* _DATA IN THIS EXERCISE_:
*** Block opens ***

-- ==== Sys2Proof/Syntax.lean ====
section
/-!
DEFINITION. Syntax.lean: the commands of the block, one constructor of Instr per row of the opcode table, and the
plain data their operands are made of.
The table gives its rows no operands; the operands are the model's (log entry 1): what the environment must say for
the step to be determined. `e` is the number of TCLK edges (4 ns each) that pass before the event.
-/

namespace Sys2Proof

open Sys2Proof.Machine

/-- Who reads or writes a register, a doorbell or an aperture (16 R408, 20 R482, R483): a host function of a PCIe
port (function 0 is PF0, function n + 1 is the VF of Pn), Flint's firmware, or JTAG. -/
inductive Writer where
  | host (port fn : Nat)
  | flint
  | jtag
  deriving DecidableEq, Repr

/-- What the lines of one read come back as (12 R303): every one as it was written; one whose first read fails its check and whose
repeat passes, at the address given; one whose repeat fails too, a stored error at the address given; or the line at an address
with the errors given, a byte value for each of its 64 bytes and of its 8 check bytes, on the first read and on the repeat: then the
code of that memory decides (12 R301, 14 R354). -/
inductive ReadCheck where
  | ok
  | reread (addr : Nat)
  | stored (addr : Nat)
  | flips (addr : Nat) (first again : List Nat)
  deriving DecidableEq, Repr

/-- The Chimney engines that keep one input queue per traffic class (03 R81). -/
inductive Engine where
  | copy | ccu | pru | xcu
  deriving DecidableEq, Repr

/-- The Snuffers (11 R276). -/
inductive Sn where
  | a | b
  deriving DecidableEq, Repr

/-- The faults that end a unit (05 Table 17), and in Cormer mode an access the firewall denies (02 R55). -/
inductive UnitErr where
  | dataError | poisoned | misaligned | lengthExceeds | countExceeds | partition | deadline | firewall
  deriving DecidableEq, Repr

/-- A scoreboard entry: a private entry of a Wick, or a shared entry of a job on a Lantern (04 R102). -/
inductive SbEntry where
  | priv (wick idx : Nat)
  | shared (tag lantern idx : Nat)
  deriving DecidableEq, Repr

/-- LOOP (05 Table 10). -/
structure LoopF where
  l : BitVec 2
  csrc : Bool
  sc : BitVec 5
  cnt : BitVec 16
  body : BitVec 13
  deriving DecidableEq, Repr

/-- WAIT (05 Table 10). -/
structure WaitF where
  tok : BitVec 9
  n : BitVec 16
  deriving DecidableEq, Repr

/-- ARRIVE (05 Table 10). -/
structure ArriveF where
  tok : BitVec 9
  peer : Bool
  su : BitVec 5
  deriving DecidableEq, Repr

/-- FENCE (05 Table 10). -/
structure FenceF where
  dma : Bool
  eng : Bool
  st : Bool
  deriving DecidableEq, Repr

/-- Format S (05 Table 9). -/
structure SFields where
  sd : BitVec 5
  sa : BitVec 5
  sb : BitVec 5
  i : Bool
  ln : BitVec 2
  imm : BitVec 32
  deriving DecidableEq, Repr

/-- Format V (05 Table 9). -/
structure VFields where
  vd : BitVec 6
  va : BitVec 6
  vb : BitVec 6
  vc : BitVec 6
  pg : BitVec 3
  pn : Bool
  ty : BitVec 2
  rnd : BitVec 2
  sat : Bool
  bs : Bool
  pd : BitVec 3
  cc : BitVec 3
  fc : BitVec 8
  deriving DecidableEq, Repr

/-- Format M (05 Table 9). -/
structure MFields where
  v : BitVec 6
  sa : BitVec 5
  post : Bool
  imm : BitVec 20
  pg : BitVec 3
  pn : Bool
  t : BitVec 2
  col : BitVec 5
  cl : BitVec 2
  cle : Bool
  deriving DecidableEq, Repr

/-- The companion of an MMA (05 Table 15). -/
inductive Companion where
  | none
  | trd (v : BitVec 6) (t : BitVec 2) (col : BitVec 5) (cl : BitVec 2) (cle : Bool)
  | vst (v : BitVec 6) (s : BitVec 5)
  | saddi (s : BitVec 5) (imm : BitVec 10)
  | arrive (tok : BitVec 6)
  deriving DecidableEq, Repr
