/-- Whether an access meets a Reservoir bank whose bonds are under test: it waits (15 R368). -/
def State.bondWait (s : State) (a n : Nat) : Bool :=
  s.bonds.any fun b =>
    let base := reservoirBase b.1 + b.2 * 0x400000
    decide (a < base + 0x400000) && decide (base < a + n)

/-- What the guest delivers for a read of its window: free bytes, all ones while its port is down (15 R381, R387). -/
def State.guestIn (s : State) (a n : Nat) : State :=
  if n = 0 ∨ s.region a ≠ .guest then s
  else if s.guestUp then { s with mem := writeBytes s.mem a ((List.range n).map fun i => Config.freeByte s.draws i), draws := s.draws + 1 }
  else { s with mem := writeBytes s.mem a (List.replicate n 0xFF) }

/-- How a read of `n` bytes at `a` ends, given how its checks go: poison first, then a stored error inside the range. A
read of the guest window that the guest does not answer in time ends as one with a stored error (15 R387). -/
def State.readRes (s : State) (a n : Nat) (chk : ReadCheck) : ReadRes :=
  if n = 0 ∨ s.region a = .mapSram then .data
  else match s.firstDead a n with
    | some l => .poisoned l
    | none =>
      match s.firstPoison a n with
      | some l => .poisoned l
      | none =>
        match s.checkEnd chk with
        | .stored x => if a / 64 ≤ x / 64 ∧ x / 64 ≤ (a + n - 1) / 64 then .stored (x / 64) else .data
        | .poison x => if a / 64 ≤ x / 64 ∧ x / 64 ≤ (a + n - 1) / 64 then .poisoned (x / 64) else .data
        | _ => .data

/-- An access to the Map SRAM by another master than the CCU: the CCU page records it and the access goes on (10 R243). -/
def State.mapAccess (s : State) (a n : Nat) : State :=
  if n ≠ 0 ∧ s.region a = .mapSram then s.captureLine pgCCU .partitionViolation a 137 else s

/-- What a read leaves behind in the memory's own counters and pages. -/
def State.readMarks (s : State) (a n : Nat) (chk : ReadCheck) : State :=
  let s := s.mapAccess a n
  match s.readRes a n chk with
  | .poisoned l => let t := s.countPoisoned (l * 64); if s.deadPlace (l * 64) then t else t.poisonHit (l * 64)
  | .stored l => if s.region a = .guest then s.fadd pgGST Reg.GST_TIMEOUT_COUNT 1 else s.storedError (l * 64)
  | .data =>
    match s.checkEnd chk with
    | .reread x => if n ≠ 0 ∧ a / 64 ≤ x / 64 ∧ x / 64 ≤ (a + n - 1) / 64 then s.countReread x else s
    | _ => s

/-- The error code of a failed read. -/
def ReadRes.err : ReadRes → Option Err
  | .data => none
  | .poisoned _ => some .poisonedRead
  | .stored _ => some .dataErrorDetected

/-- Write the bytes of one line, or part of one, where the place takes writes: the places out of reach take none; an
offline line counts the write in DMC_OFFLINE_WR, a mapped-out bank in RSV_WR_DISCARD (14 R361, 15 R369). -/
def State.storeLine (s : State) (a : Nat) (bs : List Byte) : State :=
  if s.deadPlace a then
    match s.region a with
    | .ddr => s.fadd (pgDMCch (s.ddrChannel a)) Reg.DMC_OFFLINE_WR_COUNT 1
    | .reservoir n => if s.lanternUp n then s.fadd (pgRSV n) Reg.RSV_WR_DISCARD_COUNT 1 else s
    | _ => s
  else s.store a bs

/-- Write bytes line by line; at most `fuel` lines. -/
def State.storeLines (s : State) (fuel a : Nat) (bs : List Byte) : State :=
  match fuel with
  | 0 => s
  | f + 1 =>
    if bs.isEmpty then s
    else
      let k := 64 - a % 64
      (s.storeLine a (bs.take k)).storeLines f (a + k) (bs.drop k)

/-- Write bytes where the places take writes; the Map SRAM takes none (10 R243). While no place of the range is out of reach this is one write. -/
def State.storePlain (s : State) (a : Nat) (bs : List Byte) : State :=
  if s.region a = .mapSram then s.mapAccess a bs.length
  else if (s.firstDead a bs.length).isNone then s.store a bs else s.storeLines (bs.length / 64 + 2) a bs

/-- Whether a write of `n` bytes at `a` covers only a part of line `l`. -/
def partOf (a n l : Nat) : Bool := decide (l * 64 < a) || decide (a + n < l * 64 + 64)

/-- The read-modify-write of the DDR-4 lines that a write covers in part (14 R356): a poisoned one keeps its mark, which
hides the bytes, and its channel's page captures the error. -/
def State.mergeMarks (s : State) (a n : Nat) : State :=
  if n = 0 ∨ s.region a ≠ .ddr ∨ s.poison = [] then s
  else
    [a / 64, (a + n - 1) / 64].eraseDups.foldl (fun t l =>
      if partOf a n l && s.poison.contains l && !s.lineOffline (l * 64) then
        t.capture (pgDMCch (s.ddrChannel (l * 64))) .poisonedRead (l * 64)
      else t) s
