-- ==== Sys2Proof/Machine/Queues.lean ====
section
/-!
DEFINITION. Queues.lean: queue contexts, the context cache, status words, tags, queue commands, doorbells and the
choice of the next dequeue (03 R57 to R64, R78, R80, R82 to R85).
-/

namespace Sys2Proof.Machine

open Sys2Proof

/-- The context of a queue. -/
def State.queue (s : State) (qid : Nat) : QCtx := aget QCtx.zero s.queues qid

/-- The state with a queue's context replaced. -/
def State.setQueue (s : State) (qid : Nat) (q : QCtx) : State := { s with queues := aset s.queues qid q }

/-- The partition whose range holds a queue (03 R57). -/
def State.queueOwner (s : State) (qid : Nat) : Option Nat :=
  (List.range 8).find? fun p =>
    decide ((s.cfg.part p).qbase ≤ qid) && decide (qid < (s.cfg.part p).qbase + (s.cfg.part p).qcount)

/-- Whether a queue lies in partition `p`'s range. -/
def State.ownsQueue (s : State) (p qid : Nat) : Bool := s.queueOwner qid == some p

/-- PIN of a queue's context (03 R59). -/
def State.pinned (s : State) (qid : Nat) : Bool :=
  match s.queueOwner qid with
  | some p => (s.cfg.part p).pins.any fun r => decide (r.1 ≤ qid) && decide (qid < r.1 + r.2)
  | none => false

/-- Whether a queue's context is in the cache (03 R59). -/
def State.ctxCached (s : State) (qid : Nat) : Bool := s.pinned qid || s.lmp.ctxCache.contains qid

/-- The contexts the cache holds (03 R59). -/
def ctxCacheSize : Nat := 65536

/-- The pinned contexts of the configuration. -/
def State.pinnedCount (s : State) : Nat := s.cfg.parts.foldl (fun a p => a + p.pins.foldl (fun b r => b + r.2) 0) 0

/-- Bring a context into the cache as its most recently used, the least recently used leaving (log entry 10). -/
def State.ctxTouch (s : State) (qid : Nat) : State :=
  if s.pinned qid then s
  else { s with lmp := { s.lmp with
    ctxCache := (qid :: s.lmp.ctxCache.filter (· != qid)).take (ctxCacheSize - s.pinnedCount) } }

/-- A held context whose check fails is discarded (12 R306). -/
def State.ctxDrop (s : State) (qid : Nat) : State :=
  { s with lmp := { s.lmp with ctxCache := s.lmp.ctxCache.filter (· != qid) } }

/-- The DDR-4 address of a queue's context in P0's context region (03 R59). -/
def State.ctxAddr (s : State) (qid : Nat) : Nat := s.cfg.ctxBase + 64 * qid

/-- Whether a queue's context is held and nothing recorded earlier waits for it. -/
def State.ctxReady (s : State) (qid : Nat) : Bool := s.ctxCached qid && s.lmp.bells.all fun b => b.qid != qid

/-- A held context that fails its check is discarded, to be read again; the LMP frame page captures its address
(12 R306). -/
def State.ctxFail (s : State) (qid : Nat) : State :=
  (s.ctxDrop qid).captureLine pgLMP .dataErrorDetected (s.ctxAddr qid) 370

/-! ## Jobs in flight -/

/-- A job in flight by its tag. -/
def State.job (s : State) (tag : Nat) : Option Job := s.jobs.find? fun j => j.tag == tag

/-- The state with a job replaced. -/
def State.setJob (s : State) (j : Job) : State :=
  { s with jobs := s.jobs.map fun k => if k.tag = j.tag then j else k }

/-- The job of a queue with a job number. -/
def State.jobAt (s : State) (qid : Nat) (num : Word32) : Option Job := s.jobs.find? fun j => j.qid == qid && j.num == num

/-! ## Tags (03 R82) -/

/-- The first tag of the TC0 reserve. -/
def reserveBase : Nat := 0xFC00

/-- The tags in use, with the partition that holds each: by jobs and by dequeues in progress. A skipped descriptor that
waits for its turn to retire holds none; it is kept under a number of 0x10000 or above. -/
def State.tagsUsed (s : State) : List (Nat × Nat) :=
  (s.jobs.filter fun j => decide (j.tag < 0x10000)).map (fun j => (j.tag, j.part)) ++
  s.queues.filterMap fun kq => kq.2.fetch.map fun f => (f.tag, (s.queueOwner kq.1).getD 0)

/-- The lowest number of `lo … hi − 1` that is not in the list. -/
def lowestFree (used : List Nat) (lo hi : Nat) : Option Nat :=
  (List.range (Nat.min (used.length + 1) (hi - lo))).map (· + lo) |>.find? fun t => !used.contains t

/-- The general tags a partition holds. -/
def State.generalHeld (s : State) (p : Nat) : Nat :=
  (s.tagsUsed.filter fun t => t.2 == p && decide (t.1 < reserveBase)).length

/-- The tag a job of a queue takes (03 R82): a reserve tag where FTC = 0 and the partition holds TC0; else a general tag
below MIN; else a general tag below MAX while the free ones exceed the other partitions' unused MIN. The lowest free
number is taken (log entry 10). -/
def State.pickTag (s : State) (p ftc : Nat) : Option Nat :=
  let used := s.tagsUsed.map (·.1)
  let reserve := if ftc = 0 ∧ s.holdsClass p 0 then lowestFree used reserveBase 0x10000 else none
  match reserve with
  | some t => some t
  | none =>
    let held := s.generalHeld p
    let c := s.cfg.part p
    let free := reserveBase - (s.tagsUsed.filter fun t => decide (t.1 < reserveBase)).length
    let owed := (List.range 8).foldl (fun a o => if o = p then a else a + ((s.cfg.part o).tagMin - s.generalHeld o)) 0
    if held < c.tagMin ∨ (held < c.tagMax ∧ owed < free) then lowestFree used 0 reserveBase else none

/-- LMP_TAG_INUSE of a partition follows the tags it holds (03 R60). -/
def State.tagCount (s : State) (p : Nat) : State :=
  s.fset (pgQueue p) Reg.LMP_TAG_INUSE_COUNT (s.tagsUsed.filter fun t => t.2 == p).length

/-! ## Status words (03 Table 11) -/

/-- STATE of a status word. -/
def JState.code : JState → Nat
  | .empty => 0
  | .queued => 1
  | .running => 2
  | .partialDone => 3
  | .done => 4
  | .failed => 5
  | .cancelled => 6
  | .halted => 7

*** Block closes ***

* _EXERCISE DETAILS_: The lines to copy run from the start of the records above through the line holding "check and whose"; give them exactly, both ends included, and nothing else.

* _TASK RESULT_:
-- ==== Sys2Proof/Syntax.lean ====
section
/-!
DEFINITION. Syntax.lean: the commands of the block, one constructor of Instr per row of the opcode table, and the
plain data their operands are made of.
The table gives its rows no operands; the operands are the model's (log entry 1): what the environment must say for
the step to be determined. `e` is the number of TCLK edges (4 ns each) that pass before the event.
-/

namespace Sys2Proof

open Sys2Proof.Machine

/-- Who reads or writes a register, a doorbell or an aperture (16 R408, 20 R482, R483): a host function of a PCIe
port (function 0 is PF0, function n + 1 is the VF of Pn), Flint's firmware, or JTAG. -/
inductive Writer where
  | host (port fn : Nat)
  | flint
  | jtag
  deriving DecidableEq, Repr

/-- What the lines of one read come back as (12 R303): every one as it was written; one whose first read fails its check and whose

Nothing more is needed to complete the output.